Consent for Publication

The current study did not involve recruitment of study subjects; hence exempted from institutional review board or ethics committee approval.

Acknowledgments

The authors thank Mohammed Najeeb Ashraf, B. Anupama, and Shaik AS (Novartis Healthcare Pvt. Ltd. India) for providing medical writing support/editorial support, which was funded by Novartis, in accordance with Good Publication Practice (GPP3) guidelines (http://www.ismpp.org/gpp3).
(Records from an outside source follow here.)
/-- Channel that encrypted a frame of this module: KIND and CHANNEL (15_cipher.md R373). -/
def outChannel (m : Mach) (o : Out) : Option (Nat × Nat) :=
  let mine := fun (c : Option CipherHdr) => (c.filter (fun x => x.srcModule == m.get F.RTE_MODULE_MODULE)).map (fun x => (x.kind, x.channel))
  match o with
  | .sched _ f => (match f.body with | .lode x => mine x.cipher | .chunk x => mine x.cipher)
  | .be _ f => (match f.body with | .packet x => mine x.cipher | .chunk x => mine x.cipher)
  | _ => none

/-- Records what leaves the module. -/
def emitOut (m : Mach) (o : Out) : Mach := (m.putSent (m.sent ++ [o]))

/-- Whether a cipher engine dropped this frame on a second mismatch, by its channel (15_cipher.md R388). -/
def cipherDrops (m : Mach) (o : Out) : Option (Nat × Nat) := (m.outChannel o).filter (fun c => m.ciph.frames.contains c)

/-- The frame that an engine dropped is never sent, and neither is its other copy (R374, R388). -/
def cipherDropped (m : Mach) (c : Nat × Nat) (o : Out) : Mach :=
  let m := (m.putCiph { m.ciph with frames := m.ciph.frames.erase c })
  match o with
  | .sched _ f =>
    (match f.body with
    | .lode x => (m.putLode { m.lode with tx := m.lode.tx.map (fun y => (y.1, { y.2 with frames := y.2.frames.filter (fun a => a.frame != x) })) })
    | .chunk x => (m.putLode { m.lode with copies := m.lode.copies.filter (fun y => y.2.2.2 != x) }))
  | _ => m

/-- Writes to Cream: a word wholly written is sound again (R266). -/
def creamWrite (m : Mach) (addr : Nat) (d : List Byte) : Mach :=
  let left := m.mem.badWords.filter (fun w => !(decide (addr ≤ w * 8) && decide (w * 8 + 8 ≤ addr + d.length)))
  (m.wrBytes .cream addr d).putMem { m.mem with badWords := left }

/-- Writes to the memory of an accelerator: one WRITE frame for each 16,384 bytes, tagged in turn (12_ports_mac.md R322, R323). -/
def accelWrite (m : Mach) (port addr : Nat) (d : List Byte) : Mach :=
  let x := m.pt port
  let tag := (x.txTag + max 1 ((d.length + 16383) / 16384)) % 2 ^ 32
  (m.setPt port { x with txTag := tag, writes := x.writes ++ [((tag + 2 ^ 32 - 1) % 2 ^ 32, m.now, m.mem.nextWrite)] }).emitOut (.accelWrite port addr d)

/-- Writes the bytes of one translated piece. -/
def writeSeg (m : Mach) (s : Seg) (d : List Byte) (sched : Bool) : Mach :=
  if s.target = 0 then m.peatWrite s.addr d sched else if s.target = 2 then m.creamWrite s.addr d else m.accelWrite s.port s.addr d

/-- Writes data to translated pieces for an owner, logging it (R173) and handing it to the serving memories. -/
def writeSegs (m : Mach) (h a kind chan msg : Nat) (sched : Bool) : List Seg → List Byte → Mach
  | [], _ => m
  | s :: r, d =>
    let m := (m.dirtyLog h a s.va (d.take s.len).length).writeSeg s (d.take s.len) sched
    writeSegs (m.handOver kind chan msg s.target s.port) h a kind chan msg sched r (d.drop s.len)

/-- Translates, checks and writes a range in one go. -/
def writeVa (m : Mach) (h a unit kind chan msg va : Nat) (d : List Byte) : Mach × Option (Nat × Nat) :=
  match m.tile h a accWrite unit va d.length with
  | (m, .error e) => (m, some e)
  | (m, .ok segs) => (m.writeSegs h a kind chan msg false segs d, none)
Dave Singh thanks the support received from the National Institute for Health Research (NIHR) Manchester Biomedical Research Centre (BRC), Manchester, United Kingdom.

Author Contributions

All authors contributed to data analysis, drafting or revising the article, have agreed on the journal to which the article will be submitted, gave final approval of the version to be published, and agree to be accountable for all aspects of the work.

Funding

The study was sponsored by Novartis Pharma AG, Basel, Switzerland.

Disclosure

Dr. Raherison-Semjen reports grants and personal fees from Astra Zeneca, personal fees from Chiesi, GSK, Novartis, outside the submitted work. K. Mezzi is an employee of Novartis; KK was an employee of Novartis Pharma AG at the time of the conduct of this analysis and has received honoraria for presentations and/or consulting services from AstraZeneca, Boehringer Ingelheim, Chiesi, ELPEN, GlaxoSmithKline, Menarini, Sanofi, NuvoAir, and Novartis, not related to this work. KK is also a member of the GOLD Assembly. AJM was a European Respiratory Society Fellow in Industry at Novartis Pharma AG at the time of conduct of this study and is currently employed and hold shares of AstraZeneca; Dr. Singh reports personal fees from AstraZeneca, personal fees from Boehringer Ingelheim, personal fees from Chiesi, personal fees from Cipla, personal fees from Genentech, personal fees from GlaxoSmithKline, personal fees from Glenmark, personal fees from Gossamerbio, personal fees from Menarini, personal fees from Mundipharma, personal fees from Novartis, personal fees from Peptinnovate, personal fees from Pfizer, personal fees from Pulmatrix, personal fees from Theravance, personal fees from Verona, outside the submitted work. The authors report no other conflicts of interest in this work.